In my view, WeWork net revenue was around US$300m only in 6M19. Even assuming WeWork, in the long run, could generate 50% net profit margin, its business scale as of June-2019 would only translate into US$150m profit for 6 months period, or US$300m on an annualised basis. That still works out to 150x FY19e earnings if our super aggressive assumptions hold.
Do bear in mind that WeWork signs long-term office space and convert it to small cubicles, meeting rooms to cater to new start-ups which do not have the financial power to rent the whole space themselves. WeWork’s business model is simply rent big space long-term, and lease short-term smaller space to many lessors. It’s an even more fragmented space leasing business if you compare that to other property owners such as Sun Hung Kai from Hong Kong, CapitaLand from Singapore or Scentre Group from Australia.
These investment properties companies takes generations to build and their market value today is largely arisen from the value of the investment properties they hold. These companies normally lease out large space in long-term lease to big tenants, albeit in a discounted rate to smaller tenants. The good thing about these long-term leases is that it creates less fluctuation and their big tenants are unlikely to come and go or breach the leasing agreement.
The CEO, Adam Neumann has been widely reported by various press that he had already owned several mansions in the U.S. All up cost him hundreds of millions.
On Page 173, Rebekah and Adam Neumann had also pledged US$1bn to fund charitable causes. On Page 186 footnotes, Adam Neumann also pledged his shares as collateral for loans from financial institutions.
On page 201, there goes…………Personal Loans
“Adam currently has a line of credit of up to $500 million with UBS AG, Stamford Branch, JPMorgan Chase Bank, N.A. and Credit Suisse AG, New York Branch, of which approximately $380 million principal amount was outstanding as of July 31, 2019. The line of credit is secured by a pledge of approximately ____ shares of our Class B common stock beneficially owned by Adam. In addition, JPMorgan Chase Bank, N.A. has made loans and extended credit to Adam totaling $97.5 million across a variety of lending products, including mortgages secured by personal property. None of these other lending products are secured by a pledge of any of Adam’s shares of capital stock in the Company.“
and yes, JP Morgan is one of the underwriters of the We Company IPO. JP Morgan’s subsidiary extended US$97.5m loan to Adam Neumann.

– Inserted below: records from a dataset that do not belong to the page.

-- ==== Sys2Proof/Machine/FenceSystem.lean ====
section
/-! DEFINITION. The handlers and meanings of the fence and system opcodes (file 45, rules R115, R116, R119).  The block orders
nothing and raises nothing; it classifies (rules R36, R136). -/

namespace Sys2Proof.Machine

/-- Rule R115; `rs2` carries word bits 24 to 20, which are immediate bits. -/
def handlerMiscMem (f : RawFields) (m : Immediates) : Instruction where
  opcode := f.opcode
  rd := 0#6
  rs1 := rawIndex f.rs1
  rs2 := rawIndex f.rs2
  rs3 := 0#6
  funct3 := f.funct3
  funct7 := f.funct7
  immd := m.immI_s
  op := .NOP
  op2 := .NOP

/-- Rule R116; one class for the whole opcode, `rd` constant. -/
def handlerSystem (f : RawFields) (m : Immediates) : Instruction where
  opcode := f.opcode
  rd := 0#6
  rs1 := rawIndex f.rs1
  rs2 := rawIndex f.rs2
  rs3 := 0#6
  funct3 := f.funct3
  funct7 := f.funct7
  immd := m.immI_s
  op := .NOP
  op2 := .SPC

/-- MISC_MEM (rule R115). -/
def execMiscMem (dest rs1 : BitVec 5) (funct3 : BitVec 3) (imm : BitVec 12) (s : State) :
    Host.Outcome State Fault Refusal :=
  runHandler handlerMiscMem (.miscMem dest rs1 funct3 imm) s

/-- SYSTEM (rule R116). -/
def execSystem (dest rs1 : BitVec 5) (funct3 : BitVec 3) (imm : BitVec 12) (s : State) :
    Host.Outcome State Fault Refusal :=
  runHandler handlerSystem (.system dest rs1 funct3 imm) s

end Sys2Proof.Machine
end

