-- ==== Sys2Proof/Machine/Ports.lean ====
section
/-! DEFINITION. The record on the ten output ports as bits (rule R12, decision D2).  The operation codes have no numbers of their
own: the encoding is the parameter `OpEnc`, and `opEncDefault` is the spec's choice of it (rule R17, decision D3). -/

namespace Sys2Proof.Machine

/-- The ten output ports and their widths (rule R12). -/
structure Ports where
  opcode_o : BitVec 7
  rd_o : BitVec 6
  rs1_o : BitVec 6
  rs2_o : BitVec 6
  rs3_o : BitVec 6
  funct3_o : BitVec 3
  funct7_o : BitVec 6
  immd_o : BitVec 32
  op_o : BitVec 4
  op2_o : BitVec 4
  deriving DecidableEq, Repr

/-- The default `OpEnc`: the source's listing order (rule R17, decision D3). -/
def opEncDefault : OpCode → BitVec 4
  | .MOV => 0#4
  | .ADDI => 1#4
  | .ALU => 2#4
  | .CMP => 3#4
  | .LD => 4#4
  | .ST => 5#4
  | .JMP => 6#4
  | .JPR => 7#4
  | .JCC => 8#4
  | .SPC => 9#4
  | .NOP => 10#4
  | .EXP => 11#4

/-- The record as the ports show it under an operation-code encoding. -/
def Instruction.ports (opEnc : OpCode → BitVec 4) (r : Instruction) : Ports where
  opcode_o := r.opcode
  rd_o := r.rd
  rs1_o := r.rs1
  rs2_o := r.rs2
  rs3_o := r.rs3
  funct3_o := r.funct3
  funct7_o := r.funct7
  immd_o := r.immd
  op_o := opEnc r.op
  op2_o := opEnc r.op2

end Sys2Proof.Machine
end

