-- ==== Sys2Proof/Laws/PerInstr.lean ====
section
/-! SUPPORT. Statements about every instruction, one lemma per constructor.  Family RoundTrip: the decoder reads back a well-formed
instruction's word as that instruction. -/

namespace Sys2Proof.Laws.RoundTrip

def Statement (i : Instr) : Prop := i.wellFormed = true → decodeInstr (encode i) = i

/-- How a row's lemma is built: the word, its opcode, the row, and what the row reads. -/
theorem of_row {i : Instr} {w : Word} {opc : BitVec 7} {row : Word → Instr} (he : encode i = w) (ho : fOpcode w = opc)
    (hr : opcodeRow opc = row) (hd : i.wellFormed = true → row w = i) : Statement i := fun h => by
  rw [he, decodeInstr_eq_row ho hr, hd h]

theorem lui (rd : BitVec 5) (imm : BitVec 20) : Statement (.lui rd imm) :=
  of_row (encode_lui ..) (fOpcode_encU ..) opcodeRow_37 fun _ => by simp [decodeLui]

theorem auipc (rd : BitVec 5) (imm : BitVec 20) : Statement (.auipc rd imm) :=
  of_row (encode_auipc ..) (fOpcode_encU ..) opcodeRow_17 fun _ => by simp [decodeAuipc]

theorem jal (rd : BitVec 5) (offset : BitVec 21) : Statement (.jal rd offset) :=
  of_row (encode_jal ..) (fOpcode_encJ ..) opcodeRow_6f fun h => by simp [decodeJal, offsetJ_encJ _ _ _ (by simpa [Instr.wellFormed] using h)]

theorem jalr (rd rs1 : BitVec 5) (funct3 : BitVec 3) (imm : BitVec 12) : Statement (.jalr rd rs1 funct3 imm) :=
  of_row (encode_jalr ..) (fOpcode_encI ..) opcodeRow_67 fun _ => by simp [decodeJalr]

theorem branch (rs1 rs2 : BitVec 5) (funct3 : BitVec 3) (offset : BitVec 13) : Statement (.branch rs1 rs2 funct3 offset) :=
  of_row (encode_branch ..) (fOpcode_encB ..) opcodeRow_63 fun h => by simp [decodeBranch, offsetB_encB _ _ _ _ _ (by simpa [Instr.wellFormed] using h)]

theorem load (rd rs1 : BitVec 5) (funct3 : BitVec 3) (imm : BitVec 12) : Statement (.load rd rs1 funct3 imm) :=
  of_row (encode_load ..) (fOpcode_encI ..) opcodeRow_03 fun _ => by simp [decodeLoad]

theorem store (rs1 rs2 : BitVec 5) (funct3 : BitVec 3) (imm : BitVec 12) : Statement (.store rs1 rs2 funct3 imm) :=
  of_row (encode_store ..) (fOpcode_encS ..) opcodeRow_23 fun _ => by simp [decodeStore]

theorem opImmF0 (rd rs1 : BitVec 5) (imm : BitVec 12) : Statement (.opImmF0 rd rs1 imm) :=
  of_row (encode_opImmF0 ..) (fOpcode_encI ..) opcodeRow_13 fun _ => by
    rw [decodeOpImm, fFunct3_encI, fRd_encI, fRs1_encI, immFieldI_encI]; rfl

theorem opImmF1 (rd rs1 : BitVec 5) (imm : BitVec 12) : Statement (.opImmF1 rd rs1 imm) :=
  of_row (encode_opImmF1 ..) (fOpcode_encI ..) opcodeRow_13 fun _ => by
    rw [decodeOpImm, fFunct3_encI, fRd_encI, fRs1_encI, immFieldI_encI]; rfl

theorem opImmF2 (rd rs1 : BitVec 5) (imm : BitVec 12) : Statement (.opImmF2 rd rs1 imm) :=
  of_row (encode_opImmF2 ..) (fOpcode_encI ..) opcodeRow_13 fun _ => by
    rw [decodeOpImm, fFunct3_encI, fRd_encI, fRs1_encI, immFieldI_encI]; rfl

theorem opImmF3 (rd rs1 : BitVec 5) (imm : BitVec 12) : Statement (.opImmF3 rd rs1 imm) :=
  of_row (encode_opImmF3 ..) (fOpcode_encI ..) opcodeRow_13 fun _ => by
    rw [decodeOpImm, fFunct3_encI, fRd_encI, fRs1_encI, immFieldI_encI]; rfl

theorem opImmF4 (rd rs1 : BitVec 5) (imm : BitVec 12) : Statement (.opImmF4 rd rs1 imm) :=
  of_row (encode_opImmF4 ..) (fOpcode_encI ..) opcodeRow_13 fun _ => by
    rw [decodeOpImm, fFunct3_encI, fRd_encI, fRs1_encI, immFieldI_encI]; rfl

theorem opImmF5 (rd rs1 : BitVec 5) (imm : BitVec 12) : Statement (.opImmF5 rd rs1 imm) :=
  of_row (encode_opImmF5 ..) (fOpcode_encI ..) opcodeRow_13 fun _ => by
    rw [decodeOpImm, fFunct3_encI, fRd_encI, fRs1_encI, immFieldI_encI]; rfl

theorem opImmF6 (rd rs1 : BitVec 5) (imm : BitVec 12) : Statement (.opImmF6 rd rs1 imm) :=
  of_row (encode_opImmF6 ..) (fOpcode_encI ..) opcodeRow_13 fun _ => by
    rw [decodeOpImm, fFunct3_encI, fRd_encI, fRs1_encI, immFieldI_encI]; rfl

theorem opImmF7 (rd rs1 : BitVec 5) (imm : BitVec 12) : Statement (.opImmF7 rd rs1 imm) :=
  of_row (encode_opImmF7 ..) (fOpcode_encI ..) opcodeRow_13 fun _ => by
    rw [decodeOpImm, fFunct3_encI, fRd_encI, fRs1_encI, immFieldI_encI]; rfl

theorem op (rd rs1 rs2 : BitVec 5) (funct3 : BitVec 3) (funct7 : BitVec 6) (top : BitVec 1) : Statement (.op rd rs1 rs2 funct3 funct7 top) :=
  of_row (encode_op ..) (fOpcode_encR ..) opcodeRow_33 fun _ => by simp [decodeOp]

theorem miscMem (dest rs1 : BitVec 5) (funct3 : BitVec 3) (imm : BitVec 12) : Statement (.miscMem dest rs1 funct3 imm) :=
  of_row (encode_miscMem ..) (fOpcode_encI ..) opcodeRow_0f fun _ => by simp [decodeMiscMem]

theorem system (dest rs1 : BitVec 5) (funct3 : BitVec 3) (imm : BitVec 12) : Statement (.system dest rs1 funct3 imm) :=
  of_row (encode_system ..) (fOpcode_encI ..) opcodeRow_73 fun _ => by simp [decodeSystem]

/-- An unrecognised opcode's word is read by its own row. -/
theorem of_illegal_row {row : BitVec 25 → Instr} {rest : BitVec 25} {opc : BitVec 7} (he : encode (row rest) = encIll rest opc)
    (hr : opcodeRow opc = ill row) : Statement (row rest) :=
  of_row he (fOpcode_encIll ..) hr fun _ => by rw [ill, aboveOpcode_encIll]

I would agree with Forbes and some other skeptics that the We Company IPO is kind of shady given so many shenanigans one can easily discover by reading their prospectus. So, i will not waste more of my time to point out many other worries i have on The We Company structure. There are simply too many articles out there explaining things in more details.
Anyway, i would definitely pass this IPO for one very simple reason, why should i pay US$45bn valuation for a loss-making company?